About this exercise
Your answer should be the exact lines of the data below from the one containing "(s.thread 0 0).wait" through the one containing "(away (thread 0) []).slotAwaiting"; please include nothing else.

(Stored data)
___

theorem witness_HomesAndCores_home : let s := away (thread 0) [toHome (.load 8)]; let r := ask (.load 8)
    s.deliverable 0 = some (toHome (.load 8)) ∧ targetOf r.cid r.va = .remote 2 0x100 ∧ s.resolveCid 0 2 = 2 ∧ s.fused 2 = false ∧ (s.module 0).d3hot = false ∧
    s.reaches (keyModule (cidKey 2)) (cidKey 0) = true ∧ s.shuttered 2 = false ∧ admitted (s.core 2).prgn 1 .remote none 0x100 .read = true ∧
    admitted (s.core 2).prgn 1 .remote none 0x100 .write = true ∧ s.mem.poisoned (localAddr 2 0x100 / 8) = false ∧
    admitted ((plain []).core 2).prgn 1 .remote none 0x100 .read = false ∧ (s.onCore 2 fun c => { c with softShut := true }).shuttered 2 = true := by decide
theorem test_home : (after (.homeAccessRequest 0 0) (away (thread 0) [toHome (.load 8)])).net.map (·.body) = [.ans 0 1 false (.data 9)] ∧
    (after (.homeAccessRequest 0 0) (away (thread 0) [toHome (.store 8 77)])).mem.read (localAddr 2 0x100) 8 = 77 ∧
    (after (.homeAccessRequest 0 0) ((away (thread 0) [toHome (.load 8)]).onCore 2 fun c => { c with softShut := true })).net.map (·.body) = [.ans 0 1 false .shutter] := by
  decide
/-- A walk that the domain's share of the walker admits. -/
theorem witness_HomesAndCores_share : let w : Walk := ⟨0, 1, 1, 0, channelKey 0 0 0, { ask (.load 8) with va := 2 ^ 63 + 0x40 }⟩
    0 < (({ bound (plain []) with walks := [w] } : State).unitShare w.unit w.dom 128 DomainSettings.walkShare).1 := by decide
theorem witness_HomesAndCores_walk : let r : Req := { ask (.load 8) with va := 2 ^ 63 + 0x40 }; let w : Walk := ⟨0, 1, 1, 0, channelKey 0 0 0, r⟩
    let s := { bound (plain []) with walks := [w] }
    s.lookup 0 1 (targetOf 0 r.va) = some ⟨0, 0, 0, .bank, 0x40⟩ ∧ s.homeRoot 1 ⟨0, 0, 0, .bank, 0x40⟩ = .error Cause.notPresent ∧
    s.reaches (keyModule w.src) (cidKey 0) = true ∧ (s.module (keyModule w.src)).d3hot = false ∧
    (after (.translationWalkDone 0) s).net.map (·.body) = [.ans 0 1 false (.fault Cause.notPresent)] := by decide
/-- A request of the word at 0x40 of the bank page of `tableCells`, which waits for a walk; the leaf's upper byte, and empty and poisoned words. -/
def dramAsk (op : Op) : Req := { ask op with va := 2 ^ 63 + 0x40 }
def dramLookup : Lookup := ⟨0, 0, 0, .bank, 0x40⟩
def walking (op : Op) (upper : Byte) (empties poison : List Nat) : State :=
  let s := tabled []
  { s with walks := [walkOf 1 dramLookup (channelKey 0 0 0) (dramAsk op)], mem := ⟨(tableCells 0).map fun c => if c.1 = dramAddr 0 0 0 0x2007 then (c.1, upper) else c, empties, poison⟩ }
/-- The entries of a walk: a node and its leaf, one that is not present, one that is poisoned, and one with a reserved bit. -/
theorem witness_DramHomeAccesses_walk : let s := tabled []; let m := fun (upper : Byte) => (walking (.load 8) upper [] []).mem; let w := fun (x : Memory) => walk x 0 0 false 0x40 4 0x1000
    let e : Word := BitVec.ofNat 64 (s.mem.read (dramAddr 0 0 0 0x1000) 8); let f : Word := BitVec.ofNat 64 (s.mem.read (dramAddr 0 0 0 0x2000) 8)
    e.getLsbD 63 = true ∧ e.getLsbD 56 = false ∧ e.extractLsb' 52 4 = 0 ∧ e.extractLsb' 57 4 = 0 ∧ e.getLsbD 61 = false ∧ (e.extractLsb' 0 52).toNat = 0x2000 ∧
    f.getLsbD 63 = true ∧ f.getLsbD 56 = true ∧ (f.extractLsb' 0 52).toNat = 2 ^ 30 ∧ f.getLsbD 59 = false ∧ s.mem.poisoned (dramAddr 0 0 0 0x1000 / 8) = false ∧
    w s.mem = .ok ⟨f.toNat, 2 ^ 30⟩ ∧ w (m 0x41) = .error Cause.notPresent ∧ w (m 0xD1) = .ok ⟨2 ^ 63 + 2 ^ 62 + 2 ^ 60 + 2 ^ 56 + 2 ^ 30, 2 ^ 30⟩ ∧
    w (m 0xE9) = .error Cause.badPte ∧ w (m 0xC2) = .error Cause.badPte ∧ w (m 0xC0) = .error Cause.notPresent ∧ w ⟨s.mem.cells, [], [dramAddr 0 0 0 0x1000 / 8]⟩ = .error Cause.poison := by decide +kernel
/-- The roots, and a request whose page no unit has cached. -/
theorem witness_DramHomeAccesses_root : let s := tabled []; let p : Packet := { toHome (.load 8) with dst := channelKey 0 0 0, body := .req (dramAsk (.load 8)) }
    let q := { s with net := [p] }
    s.homeRoot 1 dramLookup = .ok 0x1000 ∧ s.domain? 0 2 = none ∧ s.admitsChannel 0 settings 0 0 = true ∧ (bound (sup [])).homeRoot 1 dramLookup = .error Cause.notPresent ∧
    q.deliverable 0 = some p ∧ q.lookup 0 1 (targetOf 0 (2 ^ 63 + 0x40)) = some dramLookup ∧ (q.module (keyModule p.dst)).d3hot = false ∧ q.homeRoot 1 dramLookup = .ok 0x1000 ∧
    (Op.load 8).supported (q.module 0).code = true ∧ (q.takePacket 0).tlb = [] := by decide +kernel
theorem witness_DramHomeAccesses_cached : (tabled []).cached 0 1 1 0x40 = none := by
  have h : (tabled []).tlb = [] := by decide
  unfold State.cached; split <;> simp [h]
/-- The walk's end for every operation: the leaf it finds, and the word's presence and poison that its answer turns on. -/
theorem witness_DramHomeAccesses_ends : let a := dramAddr 0 0 0 (2 ^ 30 + 0x40)
    (∀ x ∈ [(Op.load 8, (0xC1 : Byte), ([] : List Nat), ([] : List Nat)), (.store 8 5, 0xC1, [], []), (.store 4 5, 0xC1, [], []), (.atom .add 8 1, 0xC1, [], []), (.cas 8 0 1, 0xC1, [], []),
        (.ldf, 0xC1, [], []), (.waite, 0xC1, [a / 8], []), (.stp 5, 0xC1, [a / 8], []), (.touch true, 0xC1, [], []), (.load 8, 0xC9, [], []), (.store 8 5, 0x81, [], []),
        (.load 8, 0xD1, [], []), (.load 8, 0xC1, [], [a / 8]), (.load 8, 0xC7, [], [a / 8]), (.ldf, 0xC1, [a / 8], [])],
      let s := walking x.1 x.2.1 x.2.2.1 x.2.2.2; let w := walkOf 1 dramLookup (channelKey 0 0 0) (dramAsk x.1)
      s.walks = [w] ∧ (s.module (keyModule w.src)).d3hot = false ∧ 0 < (s.unitShare w.unit w.dom 128 DomainSettings.walkShare).1 ∧ s.reaches (keyModule w.src) (cidKey 0) = true ∧
      s.lookup 0 1 (targetOf 0 (2 ^ 63 + 0x40)) = some dramLookup ∧ s.homeRoot 1 dramLookup = .ok 0x1000 ∧ s.refreshing = [] ∧ s.waitq = [] ∧ s.poolRoom a 1 = true ∧
      (match s.walkFrom dramLookup 0x1000 with
        | .ok lf => lf.pte.testBit 61 == false && dramAddr 0 0 0 (lf.pte % 2 ^ 31 + 0x40 % lf.size) == a && lf.pte.testBit 59 == (x.2.1 == 0xC9) && lf.pte.testBit 62 == (x.2.1 != 0x81) &&
          lf.pte.testBit 60 == (x.2.1 == 0xD1) && lf.pte.testBit 58 == (x.2.1 == 0xC7)
        | _ => false) = true) := by decide +kernel
theorem witness_DramHomeAccesses_waits : let a := dramAddr 0 0 0 (2 ^ 30 + 0x40); let s := walking .ldf 0xC1 [a / 8] []
    s.mem.full (a / 8) = false ∧ (walking .ldf 0xC1 [] []).mem.full (a / 8) = true ∧ s.mem.poisoned (a / 8) = false ∧ a % 8 = 0 ∧ a < 2 ^ 60 ∧ (dramAsk .ldf).ordered = false ∧
    (dramAsk .ldf).sc = false := by decide +kernel
theorem witness_HomesAndCores_reply : let s := away waiting [answer false (.data 9)]
    s.deliverable 0 = some (answer false (.data 9)) ∧ s.slotFetching 0 1 = none ∧ s.slotAwaiting 0 1 = some (0, ⟨0, ask .ldf, .out, 64⟩) ∧
    (s.thread 0 0).wait = .mem (.word 5) [⟨0, ask .ldf, .out, 64⟩] false ∧ (after (.memoryReply 0) s).gOf 0 0 5 = 9 ∧ (after (.memoryReply 0) s).thr.pc = 0x200104 ∧
    (away (thread 0) []).slotAwaiting 0 1 = none ∧ (away (thread 0) []).contextAwaiting 0 1 = none := by decide
theorem witness_HomesAndCores_journal : let s := (away (thread 0) [answer true (.fault Cause.protection)]).onCore 0 fun c => { c with journal := [entry false] }
    s.deliverable 0 = some (answer true (.fault Cause.protection)) ∧ (s.core 0).journal = [entry false] ∧ (entry false).req.tag = 1 ∧ (entry false).discard = false ∧
    ((after (.journalEntrySettle 0) s).thread 0 0).held = [⟨Cause.storeRefused, (entry false).req.va, some (0, 0)⟩] ∧ ((after (.journalEntrySettle 0) s).core 0).journal = [] := by
  decide
/-- An entry whose resend is due, for each of the four resends. -/
theorem witness_HomesAndCores_resends : ∀ x ∈ [(Retry.refresh, Instr.refreshRetryResend 0 1), (.noList, .noListResend 0 1), (.sc, .scRetryResend 0 1),
    (.shutter, .shutterRetryResend 0 1)],
    let s := (plain []).onCore 0 fun c => { c with journal := [{ entry false with st := .again x.1 0 }] }
    s.reaches (cidModule 0) (s.reqKey (entry false).req) = true ∧ (after x.2 s).net.length = 1 := by decide
theorem witness_HomesAndCores_cancel : let e : WaitEntry := ⟨localAddr 2 0x100 / 8, 0, 0, ask .ldf, cidKey 2, false, false⟩
    let p : Packet := ⟨coreSource 0, cidKey 2, 0, none, false, .cancel 0 1 1 (ask .ldf).va⟩; let s := { away waiting [p] with waitq := [e] }
    s.deliverable 0 = some p ∧ e.req.hasTag 0 1 = true ∧ e.req.posted = false ∧ s.reaches (keyModule e.replyTo) (cidKey 0) = true ∧ (after (.waitCancel 0) s).waitq = [] ∧
    (away waiting [p]).waitq = [] ∧ (away waiting [p]).walks = [] := by decide
theorem witness_HomesAndCores_dram : let s := plain []; let a := dramAddr 0 15 31 (2 ^ 31 - 8)
    s.present.contains 0 = true ∧ s.isDead a = false ∧ s.mem.poisoned (a / 8) = false ∧ s.hotStacks.contains 15 = !true ∧
    Tab.get 0 ({ s with corrected := [(15 * 32 + 31, 1023)] }).corrected (15 * 32 + 31) = 1023 ∧
    (after (.scrubWord 0 15 31 (2 ^ 31 - 1) .uncorrectable) s).mem.poisoned (a / 8) = true ∧ (after (.dramRefresh 0 0 3 (some 2)) s).refreshing = [(3, 2)] ∧
    ((after (.scrubWord 0 15 31 0 .correctable) { s with corrected := [(15 * 32 + 31, 1023)] }).module 0).log =
      [[BitVec.ofNat 64 (2 ^ 56 + 1024), BitVec.ofNat 64 (dramAddr 0 15 31 0), 0, 0]] := by decide +kernel
/-- A core with a thread whose sector is in its buffers, one without threads, and one whose module is in D3hot. -/
def ready : State := bound (one { thread 0 with cur := some ⟨0x200100, [], [], none⟩, nxt := some ⟨0x200140, [], [], none⟩ } [])
theorem witness_HomesAndCores_cycle : let s := ready; let w := ((s.onCore 0 fun c => { c with cyc := c.cyc + 1 }).tidy 0).wakeCore 0; let v := w.serveHeld 0
    s.coreRuns 0 = true ∧ w.choose 0 = some (0, none) ∧ (v.thread 0 0).st.runs = true ∧ (v.thread 0 0).due = false ∧ (match (v.thread 0 0).shift.fetch with
      | .need _ => false
      | _ => true) = true ∧ (bound (plain [])).coreRuns 3 = true ∧ ((bound (plain [])).core 3).slots = [] ∧
    ((bound (plain [])).onModule 0 fun x => { x with d3hot := true }).coreRuns 0 = false := by decide
theorem test_cycle : (after (.coreCycle 0) ready).issuing = true ∧ (after (.coreCycle 0) ready).cur = (0, 0) ∧ ((after (.coreCycle 0) ready).core 0).cyc = 1 := by decide
theorem witness_HomesAndCores_async : let a : Async := ⟨Cause.storeRefused, 5, some (0, 7)⟩
    let s := (bound (one { thread 0 with held := [a] } [])).onCore 0 fun c => { c with traps := [(1, [0, 0, 0x200401])] }; let t := (after (.asyncTrapEntry 0 0) s).thr
    s.coreRuns 0 = true ∧ s.mayStep 0 0 = true ∧ s.thr.st.runs = true ∧ s.thr.held = [a] ∧ s.thr.trap.tdepth ≤ 1 ∧ (s.core 0).ttbl 1 (causeClass a.cause) = 0x200401 ∧
    t.pc = 0x200400 ∧ t.trap.tcause = 0x28A ∧ t.trap.tfaddr = 5 ∧ t.jentry = 7 ∧ t.held = [] := by decide
theorem witness_HomesAndCores_limit : let s := (bound (one { thread 0 with st := .parkedMem, wlim := 5, issue0 := some 3, wait := .core .idle } [])).onCore 0 fun c =>
      { c with cyc := 8 }
    s.coreRuns 0 = true ∧ s.thr.limitPassed (s.core 0).cyc = true ∧ s.contextsOf 0 0 = [] ∧ (after (.wlimExpiry 0 0) s).thr.pc = 0x200104 := by decide
theorem witness_HomesAndCores_link : let p : Packet := { answer false .ok with port := some 0 }; let s := away (thread 0) [p, { p with vc := 6 }]
    s.net[0]? = some p ∧ p.onLink = true ∧ p.vc < 6 ∧ s.net[1]? = some { p with vc := 6 } ∧ ((after (.linkPacketReceive 0) s).net.map (·.crossed)) = [true, false] := by decide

___

Your response
    (s.thread 0 0).wait = .mem (.word 5) [⟨0, ask .ldf, .out, 64⟩] false ∧ (after (.memoryReply 0) s).gOf 0 0 5 = 9 ∧ (after (.memoryReply 0) s).thr.pc = 0x200104 ∧
    (away (thread 0) []).slotAwaiting 0 1 = none ∧ (away (thread 0) []).contextAwaiting 0 1 = none := by decide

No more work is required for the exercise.